Ik ben nu al een tijd bezig met een vraag, en ik kom er niet uit! Wie kan me hierbij helpen? Alvast bedankt
Laat gegeven zijn dat 80 procent van een groep studenten dom is en 40 procent rijk. Van de domme studenten haalt 20 procent het beruchte tentamen IOR, en van de rijke studenten 30 procent. De docent, die het hart op de juiste plaats heeft, zorgt er bij zijn correctie altijd voor dat het slagingspercentage van de slimme arme studenten drie keer zo hoog is als dat van de domme rijke studenten. Van de rijke studenten blijkt 70 procent dom te zijn. Van de domme rijke studenten heeft 75 procent een onvoldoende gehaald.
De bekende student Jan slaagt voor het tentamen. Wat is de kans dat Jan arm en dom is?
Yousra
Student universiteit - vrijdag 18 december 2009
Antwoord
Dag mevrouw Yousra, Noem rijk+dom=rd; rijk+slim=rs; arm+dom=ad en arm+slim=as. Bepaal eerst deze vier variabelen in procenten van alle studenten: totaal=rd+ad+rs+as=100; dom=rd+ad=80; rijk=rd+rs=40; rd=0,7(rd+rs)=28; Dat zijn vier vergelijkingen met vier onbekenden die je kan oplossen.
Vervolgens bekijk je de geslaagden, ook vier onbekenden (weer in procenten van alle studenten): Noem ze rd+, ad+, rs+ en as+. (rd+)+(ad+)=0,2(rd+ad)=16 (rd+)+(rs+)=0,3(rs+rd)=12 Van rd heeft 75% een onvoldoende gehaald, dus 25% is geslaagd: rd+=0,25*rd; Het slagingspercentage van as is drie keer zo hoog, dus 75%: as+=0,75*as Ook deze vier variabelen kan je nu berekenen.

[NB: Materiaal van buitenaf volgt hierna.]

/-- VBCAST, VEXT and VINS complete (a lane above 15 is legal only in shape W = 1), usable at issue + 2; VLD and VST of 64 aligned bytes in the local
region claim the wide port at issue + 1 (R58, R66). -/
def Obligations.VectorRegisterResults : Prop :=
  ∀ (k : TaskAt) (g : Guard) (v : BitVec 3) (gr : BitVec 4) (lane : BitVec 5) (w : BitVec 1) (off : BitVec 12) (s : State),
    Due s k → Passes s k g → UsableG s k gr → UsableV s k v →
    let x := rdG (taskAt s k) gr
    let l := rdV (taskAt s k) v
    let a := x.toNat + 64 * off.toNat
    let line := (64 * (cfgAt s k).lbase + a) / 64
    (∃ t, exec (.vbcast k g v gr w) s = .next t ∧ TaskFrame s t k ∧
      taskAt t k = vectorTask s k v (ofLanes w fun _ => if w = 0 then x.toNat else x.toNat % 2 ^ 16) 2) ∧
    (w = 1 ∨ lane.toNat < 16 →
      (∃ t, exec (.vext k g v gr lane w) s = .next t ∧ TaskFrame s t k ∧
        taskAt t k = { (taskAt s k).stepped with
          g := (taskAt s k).g.set (i4 gr) (BitVec.ofNat 32 (laneAt w l lane.toNat)),
          gReady := (taskAt s k).gReady.set (i4 gr) (s.beats.wrb + 2) }) ∧
      (∃ t, exec (.vins k g v gr lane w) s = .next t ∧ TaskFrame s t k ∧ ∃ y,
        taskAt t k = vectorTask s k v y 2 ∧ ∀ i, i < laneCount w →
          laneAt w y i = if i = lane.toNat then (if w = 0 then x.toNat else x.toNat % 2 ^ 16) else laneAt w l i)) ∧
    (a % 64 = 0 → a + 64 ≤ 64 * (cfgAt s k).lbound → WideFree s k (s.beats.wrb + 1) →
      (∃ t, exec (.vld k g v gr off) s = .next t ∧
        OwnFrame s t k (fun y => { y with
          wide := y.wide ++ [s.beats.wrb + 1],
          acts := y.acts ++ [{ due := s.beats.wrb + 1, early := false, by_ := byInstr k (.vld k g v gr off), act := .vload k.task (i3 v) line }] }) s ∧
        taskAt t k = { (taskAt s k).stepped with vReady := (taskAt s k).vReady.set (i3 v) (s.beats.wrb + 3) }) ∧
      (∃ t, exec (.vst k g v gr off) s = .next t ∧
        OwnFrame s t k (fun y => { y with
          wide := y.wide ++ [s.beats.wrb + 1],
          acts := y.acts ++ [{ due := s.beats.wrb + 1, early := false, by_ := byInstr k (.vst k g v gr off), act := .vstore line l }] }) s ∧
        taskAt t k = (taskAt s k).stepped))

/-! ## The core: streams (R60 to R62, R66, R177 to R182) -/

namespace Sys2Proof.Machine

/-- A task that has read or written a predicate in the present own beat, as `wrotePred`, usable `lat` beats after issue. -/
def wrotePredAt (s : State) (k : TaskAt) (p : BitVec 2) (v : Bool) (lat : Nat) : Machine.Task :=
  if p = 0 then (taskAt s k).stepped
  else { (taskAt s k).stepped with
    p := (taskAt s k).p.set (i2 p) v, pReady := (taskAt s k).pReady.set (i2 p) (s.beats.wrb + lat) }

end Sys2Proof.Machine

/-- Sends and receives (R60 to R62, R66, R179, R180). SEND and SENDM on a sending channel in its slot complete: on a timed channel, or a credited one with credit, the word goes out (one credit spent)
and pn is 1; without credit nothing is sent and pn is 0. SEND's word is a quarter of v, on the C input of the next running beat; SENDM reads 16 aligned bytes at issue + 1. RECV and RECVM on a
receiving channel in its slot complete: the capture is under way for the next running beat, and pn (and v) are usable at issue + 2. -/
def Obligations.StreamAccessesComplete : Prop :=
  (∀ (k : TaskAt) (g : Guard) (ch : BitVec 3) (pn : BitVec 2) (v : BitVec 3) (q : BitVec 2) (gr : BitVec 4) (off : BitVec 13) (s : State),
    Due s k → Passes s k g → UsableP s k pn →
    let c := (tileAt s k.tile).chans[i3 ch]
    let sent := !c.cfg.cred || decide (c.credit ≠ 0)
    let spend (y : Tile) : Tile :=
      if c.cfg.cred && sent then { y with chans := y.chans.set (i3 ch) { c with credit := c.credit - 1 } } else y
    let b := s.beats.wrb
    c.cparity = false →
    (UsableV s k v → chanFaults s k ch 1 false = [] →
      ∃ t, exec (.send k g ch pn v q) s = .next t ∧ taskAt t k = wrotePredAt s k pn sent 1 ∧
        OwnFrame s t k spend (if sent then { s with
          links := s.links ++ [{ dst := k.tile, port := 4, beat := b + 1,
                                 word := { data := (rdV (taskAt s k) v).extractLsb' (128 * q.toNat) 128, v := true,
                                           ep := epochAt s k.tile, bad := 0 } }] } else s)) ∧
    (let a := (rdG (taskAt s k) gr).toNat + 16 * off.toNat
     UsableG s k gr → chanFaults s k ch 2 false = [] → a % 16 = 0 → a + 16 ≤ 64 * (cfgAt s k).lbound → WideFree s k (b + 1) →
      ∃ t, exec (.sendm k g ch pn gr off) s = .next t ∧ taskAt t k = wrotePredAt s k pn sent 1 ∧
        OwnFrame s t k (fun y =>
          let y := spend { y with wide := y.wide ++ [b + 1] }
          if sent then { y with
            acts := y.acts ++ [{ due := b + 1, early := false, by_ := byInstr k (.sendm k g ch pn gr off), act := .sendRead (64 * (cfgAt s k).lbase + a) (epochAt s k.tile) }] }
          else y) s)) ∧
  (∀ (k : TaskAt) (g : Guard) (ch : BitVec 3) (pn : BitVec 2) (v : BitVec 3) (q : BitVec 2) (gr : BitVec 4) (off : BitVec 13) (s : State),
    Due s k → Passes s k g → UsableP s k pn → chanFaults s k ch 1 true = [] →
    let b := s.beats.wrb
    let ready := if pn = 0 then (taskAt s k).pReady else (taskAt s k).pReady.set (i2 pn) (b + 2)
    (UsableV s k v →
      ∃ t, exec (.recv k g ch pn v q) s = .next t ∧
        taskAt t k = { (taskAt s k).stepped with pReady := ready, vReady := (taskAt s k).vReady.set (i3 v) (b + 2) } ∧
        OwnFrame s t k (fun y => { y with
          acts := y.acts ++ [{ due := b + 1, early := false, by_ := byInstr k (.recv k g ch pn v q), act := .capture k.task (i3 ch) (i2 pn) (i3 v) q.toNat }] }) s) ∧
    (let a := (rdG (taskAt s k) gr).toNat + 16 * off.toNat
     UsableG s k gr → a % 16 = 0 → a + 16 ≤ 64 * (cfgAt s k).lbound → WideFree s k (b + 2) →
      ∃ t, exec (.recvm k g ch pn gr off) s = .next t ∧ taskAt t k = { (taskAt s k).stepped with pReady := ready } ∧
        OwnFrame s t k (fun y => { y with
          wide := y.wide ++ [b + 2],
          acts := y.acts ++ [{ due := b + 1, early := false, by_ := byInstr k (.recvm k g ch pn gr off), act := .captureMem k.task (i3 ch) (i2 pn) (64 * (cfgAt s k).lbase + a) }] }) s))

/-- A capture on a timed channel delivers the C output of its beat and sets pn; on a credited channel it pops the queue's oldest word and sets pn, or, the
queue being empty, writes nothing and clears pn; p0 discards it (R62, R180). -/
def Obligations.CaptureDelivers : Prop :=
  ∀ (t : TileAt) (who : Reader) (task : Fin 4) (ch : Fin 8) (pn : Fin 4) (v : Fin 8) (q : Nat) (s : State), q < 4 →
    let c := (tileAt s t).chans[ch]
    let k : TaskAt := { tile := t, task := task }
    let s' := runAct t who (.capture task ch pn v q) s
    let word (d : Quad) : Prop :=
      ((taskAt s' k).v[v]).extractLsb' (128 * q) 128 = d ∧
      (∀ r, r ≠ q → r < 4 → ((taskAt s' k).v[v]).extractLsb' (128 * r) 128 = ((taskAt s k).v[v]).extractLsb' (128 * r) 128) ∧
      (∀ u : Fin 8, u ≠ v → (taskAt s' k).v[u] = (taskAt s k).v[u])
    (c.cfg.cred = false → word (tileAt s t).router.cOut.data ∧ (pn ≠ 0 → (taskAt s' k).p[pn] = true)) ∧
    (∀ w l, c.cfg.cred = true → c.queue = w :: l →
      word w.data ∧ ((tileAt s' t).chans[ch]).queue = l ∧ (pn ≠ 0 → (taskAt s' k).p[pn] = true)) ∧
    (c.cfg.cred = true → c.queue = [] →
      (taskAt s' k).v = (taskAt s k).v ∧ (pn ≠ 0 → (taskAt s' k).p[pn] = false) ∧ (taskAt s' k).g = (taskAt s k).g)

Ik kom zo op 27 geslaagde studenten, waarvan er 9 arm en dom zijn. Dus de kans dat Jan arm en dom is 1/3.
Je kan het probleem misschien nog makkelijker oplossen door alle gegevens in een tabel van 3 bij 3 in te vullen. Ik heb vast een beginnetje gemaakt:
Boven de schuine strepen staan de percentages van het aantal studenten en onder de schuine strepen de percentages (van het totaal aantal studenten) geslaagden in die groep. Succes, Lieke.